§ What you need to do
Some lines of these records may hold the word "mnemonic"; state how many, using only the number.

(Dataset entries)
::::

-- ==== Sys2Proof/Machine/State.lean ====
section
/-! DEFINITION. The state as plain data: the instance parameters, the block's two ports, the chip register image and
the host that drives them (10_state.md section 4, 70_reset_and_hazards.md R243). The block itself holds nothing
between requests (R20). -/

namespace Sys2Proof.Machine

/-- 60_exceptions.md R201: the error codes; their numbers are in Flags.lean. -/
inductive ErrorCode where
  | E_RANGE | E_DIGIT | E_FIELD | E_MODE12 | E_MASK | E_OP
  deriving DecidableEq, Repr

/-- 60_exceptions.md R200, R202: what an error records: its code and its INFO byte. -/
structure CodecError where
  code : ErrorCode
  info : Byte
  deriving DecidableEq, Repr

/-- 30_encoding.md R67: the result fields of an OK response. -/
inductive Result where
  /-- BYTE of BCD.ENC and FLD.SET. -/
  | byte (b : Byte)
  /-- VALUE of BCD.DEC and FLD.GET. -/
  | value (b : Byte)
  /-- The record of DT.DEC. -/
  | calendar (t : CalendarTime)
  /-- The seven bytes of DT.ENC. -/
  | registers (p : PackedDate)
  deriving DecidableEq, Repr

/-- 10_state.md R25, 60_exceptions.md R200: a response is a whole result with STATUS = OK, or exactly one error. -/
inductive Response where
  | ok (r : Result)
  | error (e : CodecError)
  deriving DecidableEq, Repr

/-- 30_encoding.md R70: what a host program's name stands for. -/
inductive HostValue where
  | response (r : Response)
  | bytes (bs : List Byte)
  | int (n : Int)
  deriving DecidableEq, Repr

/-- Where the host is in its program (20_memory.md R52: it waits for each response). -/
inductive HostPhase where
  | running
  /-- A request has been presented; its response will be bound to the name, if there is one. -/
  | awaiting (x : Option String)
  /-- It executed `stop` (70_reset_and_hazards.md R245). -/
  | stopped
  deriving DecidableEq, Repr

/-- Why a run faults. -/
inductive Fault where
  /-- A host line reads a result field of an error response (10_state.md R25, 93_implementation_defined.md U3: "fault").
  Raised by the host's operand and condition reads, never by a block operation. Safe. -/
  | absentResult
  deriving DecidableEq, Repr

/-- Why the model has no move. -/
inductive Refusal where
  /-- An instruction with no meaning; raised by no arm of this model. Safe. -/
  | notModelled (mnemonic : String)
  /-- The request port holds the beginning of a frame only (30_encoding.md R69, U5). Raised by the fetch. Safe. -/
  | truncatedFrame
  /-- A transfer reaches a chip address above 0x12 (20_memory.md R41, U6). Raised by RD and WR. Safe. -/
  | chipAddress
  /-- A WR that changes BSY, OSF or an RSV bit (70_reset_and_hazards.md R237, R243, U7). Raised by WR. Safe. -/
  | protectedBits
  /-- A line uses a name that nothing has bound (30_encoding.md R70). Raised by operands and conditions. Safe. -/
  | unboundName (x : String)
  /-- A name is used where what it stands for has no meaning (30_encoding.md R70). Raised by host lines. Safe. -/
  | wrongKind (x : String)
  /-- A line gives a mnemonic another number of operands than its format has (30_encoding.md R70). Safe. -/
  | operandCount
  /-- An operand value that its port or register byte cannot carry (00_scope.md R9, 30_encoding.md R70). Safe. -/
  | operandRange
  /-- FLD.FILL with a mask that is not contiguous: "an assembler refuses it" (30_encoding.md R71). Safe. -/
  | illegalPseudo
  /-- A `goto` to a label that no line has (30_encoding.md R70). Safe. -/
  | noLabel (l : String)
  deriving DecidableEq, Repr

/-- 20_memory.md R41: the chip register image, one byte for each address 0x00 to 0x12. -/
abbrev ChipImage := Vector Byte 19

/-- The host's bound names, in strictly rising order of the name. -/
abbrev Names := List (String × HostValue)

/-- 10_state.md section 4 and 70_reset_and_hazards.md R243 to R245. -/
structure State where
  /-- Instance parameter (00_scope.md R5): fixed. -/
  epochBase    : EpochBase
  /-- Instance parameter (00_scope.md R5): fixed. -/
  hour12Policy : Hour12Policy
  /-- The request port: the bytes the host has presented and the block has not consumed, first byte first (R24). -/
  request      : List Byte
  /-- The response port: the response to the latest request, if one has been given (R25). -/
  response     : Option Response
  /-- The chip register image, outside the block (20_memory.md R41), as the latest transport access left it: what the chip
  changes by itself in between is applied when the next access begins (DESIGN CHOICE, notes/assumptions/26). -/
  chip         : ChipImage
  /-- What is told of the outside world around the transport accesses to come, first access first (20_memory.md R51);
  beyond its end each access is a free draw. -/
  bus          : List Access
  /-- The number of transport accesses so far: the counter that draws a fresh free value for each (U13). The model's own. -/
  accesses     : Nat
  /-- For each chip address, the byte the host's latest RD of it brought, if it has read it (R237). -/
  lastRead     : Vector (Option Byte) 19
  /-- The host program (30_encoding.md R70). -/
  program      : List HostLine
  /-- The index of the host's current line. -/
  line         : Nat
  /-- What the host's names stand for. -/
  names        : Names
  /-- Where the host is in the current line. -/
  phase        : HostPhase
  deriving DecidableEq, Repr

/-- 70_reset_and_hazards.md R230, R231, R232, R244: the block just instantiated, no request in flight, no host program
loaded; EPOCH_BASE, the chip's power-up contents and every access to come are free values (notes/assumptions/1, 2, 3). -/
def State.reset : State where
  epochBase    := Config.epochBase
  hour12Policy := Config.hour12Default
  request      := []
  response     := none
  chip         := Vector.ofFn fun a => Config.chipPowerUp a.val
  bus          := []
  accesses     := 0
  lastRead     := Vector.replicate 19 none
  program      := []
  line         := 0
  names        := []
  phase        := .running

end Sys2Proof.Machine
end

::::

§ Exercise solution
2